# Passport through Great Grandfather?



## Grego57 (Feb 6, 2021)

My great grandfather immigrated through Ellis Island and never became a US Citizen before he died. My grandmother was born here in the states shortly after he and my great grandmother arrived. If I can obtain his birth certificates and other req’d paperwork may I obtain an Italian Passport through him.
Grazie, Grego


----------



## NickZ (Jun 26, 2009)

You don't give dates. 

First thing is your citizenship flows from your parents. That means you need to figure out if your parent was a citizen at the time of your birth. They got their citizenship maybe/hopefully from your grandmother. But for that to work your parent would have to be born post 1947. If born before that you'd need to go to court.

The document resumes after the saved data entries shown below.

/-! ### State.txReady -/

@[simp] theorem State.txReady_pending (c : Chan) : (s.txReady c).pending = s.pending := by
  unfold State.txReady; dsimp only; split <;> simp
@[simp] theorem State.txReady_phase (c : Chan) : (s.txReady c).phase = s.phase := by
  unfold State.txReady; dsimp only; split <;> simp
@[simp] theorem State.txReady_legacy (c : Chan) : (s.txReady c).legacy = s.legacy := by
  unfold State.txReady; dsimp only; split <;> simp
@[simp] theorem State.txReady_pins (c : Chan) : (s.txReady c).pins = s.pins := by
  unfold State.txReady; dsimp only; split <;> simp
@[simp] theorem State.txReady_part (c : Chan) : (s.txReady c).part = s.part := by
  unfold State.txReady; dsimp only; split <;> simp
@[simp] theorem State.txReady_fuses (c : Chan) : (s.txReady c).fuses = s.fuses := by
  unfold State.txReady; dsimp only; split <;> simp
@[simp] theorem State.txReady_words (c : Chan) : (s.txReady c).words = s.words := by
  unfold State.txReady; dsimp only; split <;> simp
@[simp] theorem State.txReady_stipple (c : Chan) : (s.txReady c).stipple = s.stipple := by
  unfold State.txReady; dsimp only; split <;> simp
@[simp] theorem State.txReady_tick (c : Chan) : (s.txReady c).tick = s.tick := by
  unfold State.txReady; dsimp only; split <;> simp
@[simp] theorem State.txReady_cmd (c : Chan) : (s.txReady c).cmd = s.cmd := by
  unfold State.txReady; dsimp only; split <;> simp
@[simp] theorem State.txReady_vonu (c : Chan) : (s.txReady c).vonu = s.vonu := by
  unfold State.txReady; dsimp only; split <;> simp
@[simp] theorem State.txReady_burin (c : Chan) : (s.txReady c).burin = s.burin := by
  unfold State.txReady; dsimp only; split <;> simp
@[simp] theorem State.txReady_cls (c : Chan) : (s.txReady c).cls = s.cls := by
  unfold State.txReady; dsimp only; split <;> simp
@[simp] theorem State.txReady_qs (c : Chan) : (s.txReady c).qs = s.qs := by
  unfold State.txReady; dsimp only; split <;> simp
@[simp] theorem State.txReady_bpm (c : Chan) : (s.txReady c).bpm = s.bpm := by
  unfold State.txReady; dsimp only; split <;> simp
@[simp] theorem State.txReady_alink (c : Chan) : (s.txReady c).alink = s.alink := by
  unfold State.txReady; dsimp only; split <;> simp
@[simp] theorem State.txReady_eth (c : Chan) : (s.txReady c).eth = s.eth := by
  unfold State.txReady; dsimp only; split <;> simp
@[simp] theorem State.txReady_time (c : Chan) : (s.txReady c).time = s.time := by
  unfold State.txReady; dsimp only; split <;> simp
@[simp] theorem State.txReady_ces (c : Chan) : (s.txReady c).ces = s.ces := by
  unfold State.txReady; dsimp only; split <;> simp
@[simp] theorem State.txReady_crypto (c : Chan) : (s.txReady c).crypto = s.crypto := by
  unfold State.txReady; dsimp only; split <;> simp
@[simp] theorem State.txReady_fault (c : Chan) : (s.txReady c).fault = s.fault := by
  unfold State.txReady; dsimp only; split <;> simp
@[simp] theorem State.txReady_power (c : Chan) : (s.txReady c).power = s.power := by
  unfold State.txReady; dsimp only; split <;> simp
@[simp] theorem State.txReady_fw (c : Chan) : (s.txReady c).fw = s.fw := by
  unfold State.txReady; dsimp only; split <;> simp
@[simp] theorem State.txReady_out (c : Chan) : (s.txReady c).out = s.out := by
  unfold State.txReady; dsimp only; split <;> simp

/-! ### State.txUpdate -/

@[simp] theorem State.txUpdate_pending (c : Chan) : (s.txUpdate c).pending = s.pending := by
  unfold State.txUpdate; dsimp only
  (repeat' split) <;> simp
@[simp] theorem State.txUpdate_phase (c : Chan) : (s.txUpdate c).phase = s.phase := by
  unfold State.txUpdate; dsimp only
  (repeat' split) <;> simp
@[simp] theorem State.txUpdate_legacy (c : Chan) : (s.txUpdate c).legacy = s.legacy := by
  unfold State.txUpdate; dsimp only
  (repeat' split) <;> simp
@[simp] theorem State.txUpdate_pins (c : Chan) : (s.txUpdate c).pins = s.pins := by
  unfold State.txUpdate; dsimp only
  (repeat' split) <;> simp
@[simp] theorem State.txUpdate_part (c : Chan) : (s.txUpdate c).part = s.part := by
  unfold State.txUpdate; dsimp only
  (repeat' split) <;> simp
@[simp] theorem State.txUpdate_fuses (c : Chan) : (s.txUpdate c).fuses = s.fuses := by
  unfold State.txUpdate; dsimp only
  (repeat' split) <;> simp
@[simp] theorem State.txUpdate_words (c : Chan) : (s.txUpdate c).words = s.words := by
  unfold State.txUpdate; dsimp only
  (repeat' split) <;> simp
@[simp] theorem State.txUpdate_stipple (c : Chan) : (s.txUpdate c).stipple = s.stipple := by
  unfold State.txUpdate; dsimp only
  (repeat' split) <;> simp
@[simp] theorem State.txUpdate_tick (c : Chan) : (s.txUpdate c).tick = s.tick := by
  unfold State.txUpdate; dsimp only
  (repeat' split) <;> simp
@[simp] theorem State.txUpdate_cmd (c : Chan) : (s.txUpdate c).cmd = s.cmd := by
  unfold State.txUpdate; dsimp only
  (repeat' split) <;> simp
@[simp] theorem State.txUpdate_vonu (c : Chan) : (s.txUpdate c).vonu = s.vonu := by
  unfold State.txUpdate; dsimp only
  (repeat' split) <;> simp
@[simp] theorem State.txUpdate_burin (c : Chan) : (s.txUpdate c).burin = s.burin := by
  unfold State.txUpdate; dsimp only
  (repeat' split) <;> simp
@[simp] theorem State.txUpdate_cls (c : Chan) : (s.txUpdate c).cls = s.cls := by
  unfold State.txUpdate; dsimp only
  (repeat' split) <;> simp
@[simp] theorem State.txUpdate_qs (c : Chan) : (s.txUpdate c).qs = s.qs := by
  unfold State.txUpdate; dsimp only
  (repeat' split) <;> simp
@[simp] theorem State.txUpdate_bpm (c : Chan) : (s.txUpdate c).bpm = s.bpm := by
  unfold State.txUpdate; dsimp only
  (repeat' split) <;> simp
@[simp] theorem State.txUpdate_alink (c : Chan) : (s.txUpdate c).alink = s.alink := by
  unfold State.txUpdate; dsimp only
  (repeat' split) <;> simp
@[simp] theorem State.txUpdate_eth (c : Chan) : (s.txUpdate c).eth = s.eth := by
  unfold State.txUpdate; dsimp only
  (repeat' split) <;> simp
@[simp] theorem State.txUpdate_time (c : Chan) : (s.txUpdate c).time = s.time := by
  unfold State.txUpdate; dsimp only
  (repeat' split) <;> simp
@[simp] theorem State.txUpdate_ces (c : Chan) : (s.txUpdate c).ces = s.ces := by
  unfold State.txUpdate; dsimp only
  (repeat' split) <;> simp
@[simp] theorem State.txUpdate_crypto (c : Chan) : (s.txUpdate c).crypto = s.crypto := by
  unfold State.txUpdate; dsimp only
  (repeat' split) <;> simp
@[simp] theorem State.txUpdate_fault (c : Chan) : (s.txUpdate c).fault = s.fault := by
  unfold State.txUpdate; dsimp only
  (repeat' split) <;> simp
@[simp] theorem State.txUpdate_power (c : Chan) : (s.txUpdate c).power = s.power := by
  unfold State.txUpdate; dsimp only
  (repeat' split) <;> simp
@[simp] theorem State.txUpdate_fw (c : Chan) : (s.txUpdate c).fw = s.fw := by
  unfold State.txUpdate; dsimp only
  (repeat' split) <;> simp
@[simp] theorem State.txUpdate_out (c : Chan) : (s.txUpdate c).out = s.out := by
  unfold State.txUpdate; dsimp only
  (repeat' split) <;> simp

In short maybe. You need to collect all the paperwork back to the last known Italian citizen.


----------



## Italia-Mx (Jan 14, 2009)

Your grand-mother born in the United States inherited Italian citizenship from her Italian father. However, your grand-mother, because she is female, could only pass Italian citizenship to any of her offspring born AFTER 1948 and not before 1948. So if your parent descended from that grand-mother was born after 1948, then yes, Italian citizenship was passed down to your parent and to you.


----------



## Grego57 (Feb 6, 2021)

Thank you for the info.. Disappointing though, my mother was born in 1937.


----------